Первый майяский город, который увидел белый человек и в котором он жил, никогда не был — так мне по крайней мере кажется — объектом нападения белых и никогда не был ими завоеван. Со времен открытия и колонизации Америки до нас дошло лишь одно сообщение о Тулуме. Оно принадлежит перу Хуана Диаса, духовника одной из первых экспедиций к берегам земли майя. Корабельный капеллан вспоминает, как 7 мая 1518 года «перед заходом солнца их корабль про­плыл мимо столь обширного города, что в сравнении с ним даже сама Севилья не показалась бы особенно достопримечательной и красивой». Город, по словам Диаса, защищали мощные укрепления.
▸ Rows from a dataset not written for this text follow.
-- ==== Sys2Proof/Laws/Coded.lean ====
section
/-! SUPPORT. The grammar run on a buffer that codes a given list of fields. `Runs s m fs a c h c' h'` says that `m` consumes
exactly `fs`, answers `a` and takes the registers `c h` to `c' h'`; it composes along sequences, and there is one lemma per rule. -/

namespace Sys2Proof.Machine

variable {α β : Type} {s : State}

/-! ### Lists of fields -/

@[simp] theorem bitsOf_nil : bitsOf [] = 0 := rfl
@[simp] theorem bitsOf_cons (x : BitField) (xs : List BitField) : bitsOf (x :: xs) = x.1 + bitsOf xs := rfl

@[simp] theorem bitsOf_append (xs ys : List BitField) : bitsOf (xs ++ ys) = bitsOf xs + bitsOf ys := by
  induction xs with
  | nil => simp
  | cons x xs ih => simp [ih, Nat.add_assoc]

@[simp] theorem State.codes_nil (p : Nat) : s.codes p [] := trivial

theorem State.codes_cons {p : Nat} {x : BitField} {xs : List BitField} :
    s.codes p (x :: xs) ↔ s.bufferField p x.1 = some x.2 ∧ s.codes (p + x.1) xs := Iff.rfl

theorem State.codes_append {p : Nat} {xs ys : List BitField} :
    s.codes p (xs ++ ys) ↔ s.codes p xs ∧ s.codes (p + bitsOf xs) ys := by
  induction xs generalizing p with
  | nil => simp
  | cons x xs ih => simp only [List.cons_append, State.codes_cons, ih, bitsOf_cons, and_assoc, Nat.add_assoc]

theorem State.codes_field {p n v : Nat} (h : s.codes p [(n, v)]) : s.port.reader.bitsFrom n p 0 = some v := h.1

/-! ### Runs -/

/-- `m` on a buffer that codes `fs` at the cursor: it completes, answers `a`, moves past `fs`, and takes `c h` to `c' h'`. -/
def Runs (s : State) (m : Grammar α) (fs : List BitField) (a : α) (c : Context) (h : Header) (c' : Context) (h' : Header) :
    Prop :=
  ∀ p, s.codes p fs → m (workAt s.port.reader p c h) = .ok a (workAt s.port.reader (p + bitsOf fs) c' h')

/-- `m` on a buffer that codes `fs` at the cursor: it raises `e` after `fs`, with `c'` written. -/
def Breaks (s : State) (m : Grammar α) (fs : List BitField) (e : Cause) (c : Context) (h : Header) (c' : Context) : Prop :=
  ∀ p, s.codes p fs → ∃ h', m (workAt s.port.reader p c h) = .error (.raised e) (workAt s.port.reader (p + bitsOf fs) c' h')

theorem runs_bind {m : Grammar α} {k : α → Grammar β} {fs gs : List BitField} {a : α} {b : β} {c c1 c2 : Context}
    {h h1 h2 : Header} (hm : Runs s m fs a c h c1 h1) (hk : Runs s (k a) gs b c1 h1 c2 h2) :
    Runs s (m >>= k) (fs ++ gs) b c h c2 h2 := fun p hp => by
  obtain ⟨hf, hg⟩ := State.codes_append.mp hp
  rw [bind_run, hm p hf]
  simp only
  rw [hk _ hg, bitsOf_append, Nat.add_assoc]

/-- A first part that reads nothing. -/
theorem runs_bind0 {m : Grammar α} {k : α → Grammar β} {gs : List BitField} {a : α} {b : β} {c c1 c2 : Context}
    {h h1 h2 : Header} (hm : Runs s m [] a c h c1 h1) (hk : Runs s (k a) gs b c1 h1 c2 h2) :
    Runs s (m >>= k) gs b c h c2 h2 := runs_bind hm hk

theorem breaks_first {m : Grammar α} {k : α → Grammar β} {fs : List BitField} {e : Cause} {c c' : Context} {h : Header}
    (hm : Breaks s m fs e c h c') : Breaks s (m >>= k) fs e c h c' := fun p hp => by
  obtain ⟨h', hm⟩ := hm p hp
  exact ⟨h', by rw [bind_run, hm]⟩

theorem breaks_then {m : Grammar α} {k : α → Grammar β} {fs gs : List BitField} {a : α} {e : Cause} {c c1 c2 : Context}
    {h h1 : Header} (hm : Runs s m fs a c h c1 h1) (hk : Breaks s (k a) gs e c1 h1 c2) :
    Breaks s (m >>= k) (fs ++ gs) e c h c2 := fun p hp => by
  obtain ⟨hf, hg⟩ := State.codes_append.mp hp
  obtain ⟨h', hk⟩ := hk _ hg
  refine ⟨h', ?_⟩
  rw [bind_run, hm p hf]
  simp only
  rw [hk, bitsOf_append, Nat.add_assoc]

theorem breaks_then0 {m : Grammar α} {k : α → Grammar β} {gs : List BitField} {a : α} {e : Cause} {c c1 c2 : Context}
    {h h1 : Header} (hm : Runs s m [] a c h c1 h1) (hk : Breaks s (k a) gs e c1 h1 c2) :
    Breaks s (m >>= k) gs e c h c2 := breaks_then hm hk

/-- The same run, its fields and registers spelled another way. -/
theorem Runs.cast {m : Grammar α} {fs gs : List BitField} {a b : α} {c c1 c2 : Context} {h h1 h2 : Header}
    (hm : Runs s m fs a c h c1 h1) (hf : fs = gs) (ha : a = b) (hc : c1 = c2) (hh : h1 = h2) :
    Runs s m gs b c h c2 h2 := by subst hf ha hc hh; exact hm

theorem runs_pure (a : α) (c : Context) (h : Header) : Runs s (pure a) [] a c h c h := fun _ _ => rfl

theorem runs_getHdr (c : Context) (h : Header) : Runs s getHdr [] h c h c h := fun _ _ => rfl

theorem runs_getCtx (c : Context) (h : Header) : Runs s getCtx [] c c h c h := fun _ _ => rfl

theorem runs_setHdr (g : Header → Header) (c : Context) (h : Header) : Runs s (setHdr g) [] () c h c (g h) := fun _ _ => rfl

theorem runs_setCtx (g : Context → Context) (c : Context) (h : Header) : Runs s (setCtx g) [] () c h (g c) h := fun _ _ => rfl

theorem runs_f {n : Nat} (hn : 0 < n) (v : Nat) (c : Context) (h : Header) : Runs s (f n) [(n, v)] v c h c h := fun p hp => by
  rw [f_at (State.codes_field hp) hn]; rfl

theorem runs_flag (b : Bool) (c : Context) (h : Header) : Runs s flag [flagField b] b c h c h := fun p hp => by
  rw [flag_at (State.codes_field hp), decide_flagBit]; rfl

theorem runs_su {n : Nat} (v : CodedSigned) (c : Context) (h : Header) :
    Runs s (su n) (v.fields n) v.value c h c h := fun p hp => by
  obtain ⟨h1, h2, _⟩ := hp
  have hv : s.bufferSigned p n = some v.value := by
    unfold State.bufferSigned
    rw [h1, show s.bufferField (p + n) 1 = _ from h2]
    cases hb : v.negative <;> simp [flagField, CodedSigned.value, hb]
  rw [su_at hv]
  simp [CodedSigned.fields, flagField]

theorem runs_ite_pos {q : Prop} {_ : Decidable q} (hq : q) {m n : Grammar α} {fs : List BitField} {a : α} {c c' : Context}
    {h h' : Header} (hm : Runs s m fs a c h c' h') : Runs s (if q then m else n) fs a c h c' h' := by rwa [if_pos hq]

theorem runs_ite_neg {q : Prop} {_ : Decidable q} (hq : ¬ q) {m n : Grammar α} {fs : List BitField} {a : α} {c c' : Context}
    {h h' : Header} (hn : Runs s n fs a c h c' h') : Runs s (if q then m else n) fs a c h c' h' := by rwa [if_neg hq]

theorem breaks_ite_pos {q : Prop} {_ : Decidable q} (hq : q) {m n : Grammar α} {fs : List BitField} {e : Cause}
    {c c' : Context} {h : Header} (hm : Breaks s m fs e c h c') : Breaks s (if q then m else n) fs e c h c' := by
  rwa [if_pos hq]

theorem breaks_ite_neg {q : Prop} {_ : Decidable q} (hq : ¬ q) {m n : Grammar α} {fs : List BitField} {e : Cause}
    {c c' : Context} {h : Header} (hm : Breaks s n fs e c h c') : Breaks s (if q then m else n) fs e c h c' := by
  rwa [if_neg hq]

theorem breaks_raise (e : Cause) (c : Context) (h : Header) : Breaks s (raise e : Grammar α) [] e c h c :=
  fun _ _ => ⟨h, rfl⟩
А посреди крепости высилась диковинная башня: как мы сейчас знаем, это был главный дворец, построенный на вершине скалы. На берегу моря тогда толпились индейцы, которые жестами приглашали испанцев посетить город. Но осторожные белые не бросили якоря. Так первая, единственная, испанская экспедиция, приблизившаяся к Тулуму, отплыла, не вступив в город.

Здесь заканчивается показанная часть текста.